I asked him if his sources confirm that all 26 individuals in the pictures publicized by the government of the United Arab Emirates were actually Mossad agents who had collaborated in the assassination of a top Hamas official in a Dubai hotel. He said that most were and in fact he is using those photos in his new book, because they afford a rare display of active practitioners of espionage.
Officials assured him that most of the people in those shots actually look different from the photographs in real life. They use subtle disguises by changing hair colors and altering the shapes of their jaws to thwart the facial recognition software.
THE SPEECH MITT ROMNEY delivered by video hookup from his bus tour in Western Pennsylvania was solidly conservative, stressing themes of faith and family while promising to roll back Obamacare and overreaching regulation to free the economic engines of the country.
The question-and-answer session that followed did not consist of folks raising hands and voices. Instead people handed slips of paper to Ralph Reed and he chose the three he liked best.
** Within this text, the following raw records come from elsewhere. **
-- ==== Sys2Proof/Certificates/Slice0/Obligations.lean ====
section
/-! DEFINITION. The statements for the provers, from the numbered rules of spec/. In every statement about `exec`, `IP` is the
opcode byte's address `p` (log entry 21); the numbers `2 ^ 32` are `2^W` with `W = 32` (R7, log entry 1). -/

open Sys2Proof Sys2Proof.Machine

/-! ### Class A: results, frames, completion -/

/-- R77: "`x[d] <- imm; IP <- p + 5`", from every state; no flag, no other register, no fault of its own. Fetch faults as R82
says. -/
def Obligations.MoviAssignsImmediate : Prop :=
  (∀ (s : State) (d : RegId) (imm : Word),
     encode (.movi d imm) = 0x32#8 :: opcodeByte 1 (nibbleOfReg d) :: bytesLE imm ∧
     ∃ t, exec (.movi d imm) s = .next t ∧ s.Assigned t d imm.toNat 5) ∧
  ClassAFetchFaults 1

/-- R78: "`x[d] <- add_W(x[d], imm); IP <- p + 5`", or `Overflow` "with `Rd` unchanged". Fetch faults as R82 says. -/
def Obligations.AddiAddsImmediate : Prop :=
  (∀ (s : State) (d : RegId) (imm : Word),
     encode (.addi d imm) = 0x32#8 :: opcodeByte 2 (nibbleOfReg d) :: bytesLE imm ∧
     (s.cfg.ovf = .wrap ∨ (s.reg d).toNat + imm.toNat < 2 ^ 32 →
       ∃ t, exec (.addi d imm) s = .next t ∧ s.Assigned t d (((s.reg d).toNat + imm.toNat) % 2 ^ 32) 5) ∧
     (s.cfg.ovf = .fault ∧ 2 ^ 32 ≤ (s.reg d).toNat + imm.toNat →
       ∃ t, exec (.addi d imm) s = .next t ∧ s.FaultedKeeping t d .overflow)) ∧
  ClassAFetchFaults 2

/-- R79: "`x[d] <- sub_W(x[d], imm); IP <- p + 5`", or `Overflow` "with `Rd` unchanged". Fetch faults as R82 says. -/
def Obligations.SubiSubtractsImmediate : Prop :=
  (∀ (s : State) (d : RegId) (imm : Word),
     encode (.subi d imm) = 0x32#8 :: opcodeByte 3 (nibbleOfReg d) :: bytesLE imm ∧
     (imm.toNat ≤ (s.reg d).toNat →
       ∃ t, exec (.subi d imm) s = .next t ∧ s.Assigned t d ((s.reg d).toNat - imm.toNat) 5) ∧
     (s.cfg.ovf = .wrap ∧ (s.reg d).toNat < imm.toNat →
       ∃ t, exec (.subi d imm) s = .next t ∧ s.Assigned t d ((s.reg d).toNat + 2 ^ 32 - imm.toNat) 5) ∧
     (s.cfg.ovf = .fault ∧ (s.reg d).toNat < imm.toNat →
       ∃ t, exec (.subi d imm) s = .next t ∧ s.FaultedKeeping t d .overflow)) ∧
  ClassAFetchFaults 3

/-- R80: "`x[d] <- mul_W(x[d], imm); IP <- p + 5`", or `Overflow` "with `Rd` unchanged". Fetch faults as R82 says. -/
def Obligations.MuliMultipliesByImmediate : Prop :=
  (∀ (s : State) (d : RegId) (imm : Word),
     encode (.muli d imm) = 0x32#8 :: opcodeByte 4 (nibbleOfReg d) :: bytesLE imm ∧
     (s.cfg.ovf = .wrap ∨ (s.reg d).toNat * imm.toNat < 2 ^ 32 →
       ∃ t, exec (.muli d imm) s = .next t ∧ s.Assigned t d ((s.reg d).toNat * imm.toNat % 2 ^ 32) 5) ∧
     (s.cfg.ovf = .fault ∧ 2 ^ 32 ≤ (s.reg d).toNat * imm.toNat →
       ∃ t, exec (.muli d imm) s = .next t ∧ s.FaultedKeeping t d .overflow)) ∧
  ClassAFetchFaults 4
Jews in attendance were pleasantly surprised when the third inquired how Romney would differ from Obama's policies toward Israel.
Romney began: "Well, the first thing I would do is take whatever he is doing and do the exact opposite!" This drew thunderous applause.
Then he added this pithy line: "Sometimes I think Obama is more afraid of Israel attacking Iran than of Iran acquiring a nuclear weapon." The crowd responded even more loudly to that one.
OKAY, LET ME grab the last word for myself. After hearing all the speakers promise to make Obama into a one-term President, I said this line to Callista Gingrich.
"Obama is a one-term President… but it is not a term I would use in front of a lady!"